March 2014 Editorial
This month’s special Ceramics and Glass issue pays tribute to Simon Spero’s fifty years of dealing and expertise in 18th-century porcelain. We also have Robin Hildyard’s long-sighted view of trends in ceramics collecting seen from the V&A, so a considerable number of years of serious ceramics experience have been brought to these pages. There are, additionally, articles on the pottery figures of the 1930s, and Nigel Benson continues his glass articles with Arts and Crafts Glass to follow up the Art Deco information of last month. As with all our special issues, we cover other subjects as well, so this month we look at tea caddies with the redoubtable Richard Gardner, not to mention Adrian Greenwood’s further details of books.
Short of a tour round a celebrated collection, we hope that this content diverts the reader enough to leave the television set unused for a spell, although abundant antiques programmes are a feature of television. They are either competitive, with games devised to add tension, or simply seek to explain the historical and cultural background of possessions carried into the studio; a visual encyclopaedia activated by passing artefacts. Many of those bringing articles in for assessment are dry eyed about selling them. ‘It is only lying in a drawer/cupboard/attic doing nothing’ they say listlessly when asked the reason for disposal. It is as though the state of possession means nothing compared to the most common uses for the money realised, which is to go on holiday or fund a party. Much less frequent uses are for the acquisition of a new object or to help an offspring or a sibling. These programmes are by definition dedicated to disposal, unlike the Antiques Roadshow, on which quite often the artefact, regardless of monetary value but mindful of emotion, is not for sale.

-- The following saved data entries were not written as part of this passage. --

-- ==== Sys2Proof/Machine/Regs.lean ====
section
/-! DEFINITION. The register map: one definition for each register of the spec's summary tables (R5, R13),
with its device address, its reset value (R11) and the access code of each field (R7) as bit masks, and
the look-up of a register by device address. -/

namespace Sys2Proof.Machine

/-- A register: its device address, its reset value and the masks of its fields by access code (R7).
Bits in no mask are read-only or reserved. -/
structure Reg where
  addr  : Nat
  reset : Word
  rw    : Word := 0#32
  w1c   : Word := 0#32
  w1s   : Word := 0#32
  rc    : Word := 0#32
  wo    : Word := 0#32
  /-- Writes from the Guest function have no effect (R11). -/
  owner : Bool := false
deriving DecidableEq, Repr

/-- A row of the register map: the address of its first instance, the stride and count of each index, and
the register at given indices. -/
structure RegRow where
  base : Nat
  dims : List (Nat × Nat)
  reg  : List Nat → Reg

/-- The indices at which a row's offset names one of its instances. -/
def dimsIndex : List (Nat × Nat) → Nat → Option (List Nat)
  | [], off => if off = 0 then some [] else none
  | (stride, count) :: ds, off =>
    let i := off / stride
    if i < count then (dimsIndex ds (off - i * stride)).map (i :: ·) else none

/-- The instance of a row at an address. -/
def RegRow.at? (r : RegRow) (a : Nat) : Option Reg :=
  if a < r.base then none else (dimsIndex r.dims (a - r.base)).map r.reg

/-- Reset of BMX_PRIm_LO: every target's nibble holds the master's default priority (R194, R205). -/
def bmxPriDefault (m : Nat) : Nat :=
  match m with
  | 0 | 1 | 2 | 3 => 8
  | 4 | 5 => 7
  | 6 => 6
  | 7 => 0xC
  | 8 => 0xE
  | 9 => 0xD
  | 10 => 0xA
  | _ => 1

/-- BMX_PRIm_LO at reset. -/
def bmxPriReset (m : Nat) : Word := BitVec.ofNat 32 (0x11111111 * bmxPriDefault m)

/-- BMX_PRIm_HI at reset. -/
def bmxPriResetHi (m : Nat) : Word := BitVec.ofNat 32 (0x111111 * bmxPriDefault m)

/-- PRT_GENg_PAR at reset (R175). -/
def prtParReset (g : Nat) : Word :=
  if g < 8 then 0#32 else if g < 12 then 1#32 else 0xBB80#32

/-- SYS_FRM_CTRL (R43, 02_engine_frame.md). Engine rate, block length, run. -/
def SYS_FRM_CTRL : Reg :=
  { addr := 0x50000100, reset := 0x00000013#32,
    rw := 0x00000133#32 }

/-- SYS_FRM_SPLIT (R43, 02_engine_frame.md). Phase shares. -/
def SYS_FRM_SPLIT : Reg :=
  { addr := 0x50000104, reset := 0x0023142D#32,
    rw := 0x00FFFFFF#32 }

/-- SYS_FRM_PERIOD (R43, 02_engine_frame.md). P_nom. -/
def SYS_FRM_PERIOD : Reg :=
  { addr := 0x50000108, reset := 0x00028B0B#32 }

/-- SYS_FRM_WSTRIP (R43, 02_engine_frame.md). W_strip in force. -/
def SYS_FRM_WSTRIP : Reg :=
  { addr := 0x5000010C, reset := 0x000124F8#32 }

/-- SYS_FRM_WSUM (R43, 02_engine_frame.md). W_sum in force. -/
def SYS_FRM_WSUM : Reg :=
  { addr := 0x50000110, reset := 0x00008235#32 }

/-- SYS_FRM_WBUS (R43, 02_engine_frame.md). W_bus in force. -/
def SYS_FRM_WBUS : Reg :=
  { addr := 0x50000114, reset := 0x0000E3DD#32 }

/-- SYS_FRM_GUARD (R43, 02_engine_frame.md). W_guard in force. -/
def SYS_FRM_GUARD : Reg :=
  { addr := 0x50000118, reset := 0x00000056#32 }

/-- SYS_FRM_BLOCK (R43, 02_engine_frame.md). Current block number. -/
def SYS_FRM_BLOCK : Reg :=
  { addr := 0x5000011C, reset := 0x00000000#32 }

/-- SYS_FRM_TICK_SECL (R43, 02_engine_frame.md). STC seconds at the current block's tick, low 32 bits. -/
def SYS_FRM_TICK_SECL : Reg :=
  { addr := 0x50000120, reset := 0x00000000#32 }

Those of us who are obsessive acquirers and collectors – the preponderant majority of you, dear readers – find the lighthearted willingness of participants to divest themselves of things, without better replacement, very alien. Things have resonances and associations for us; they
often invoke memories that would otherwise lie dormant. The lure of psychic cleansing has not trapped us. We are in opposition to Jerome K. Jerome, who in his Three Men in a Boat inveighed against carrying cumbrous possessions on the trip up the river of life. Up, you note, not down, floating with the current; that would be too easy. Let your boat, he wrote, be light, packed with only what you need – ‘a homely home and simple pleasures’ – exercising the maddening fondness for sermonising, which Victorian writers could never resist while they put together collections that required extra buildings to house them and decorated their cloaked and fussy rooms with astounding clutter.
It is interesting that a parrot-cry recently croaked on TV antiques programmes is one that says that Victorian Staffordshire pottery, the abundant ornamentation of the late 19th century, is out of fashion. Those King Charles spaniels that goggled, bulge-eyed from either end of the mantelpiece are no longer desirable, nor is the accoutred figure of General Gordon required to stand next to the black-gowned preacher with one hand raised in warning about intemperance whilst the other clutches a bible. One can raise a glass to the disappearance of them, but the reiterations about the decline of Victorian Staffordshire pottery pall as much as the invocations against dull brown furniture did a few years ago, exacerbating a condition. The charming cottage pastille burners and other felicities of the genre should not be lumped together with less attractive output. The many bogus copies made in China for the last decade or so and leaked into market after market testified to vigorous demand. It seems inexplicable that it should suddenly disappear, although I have to record that a nearby antique shop has a florid Victorian 3-piece mantelpiece set, including large china clock and two big bulbous vases, all dark blues, red flowers and gilt edges, for £80. Repeated TV instructions to participants and audience that demand has fallen have inevitably become self-fulfilling. It is rapidly becoming time to buy.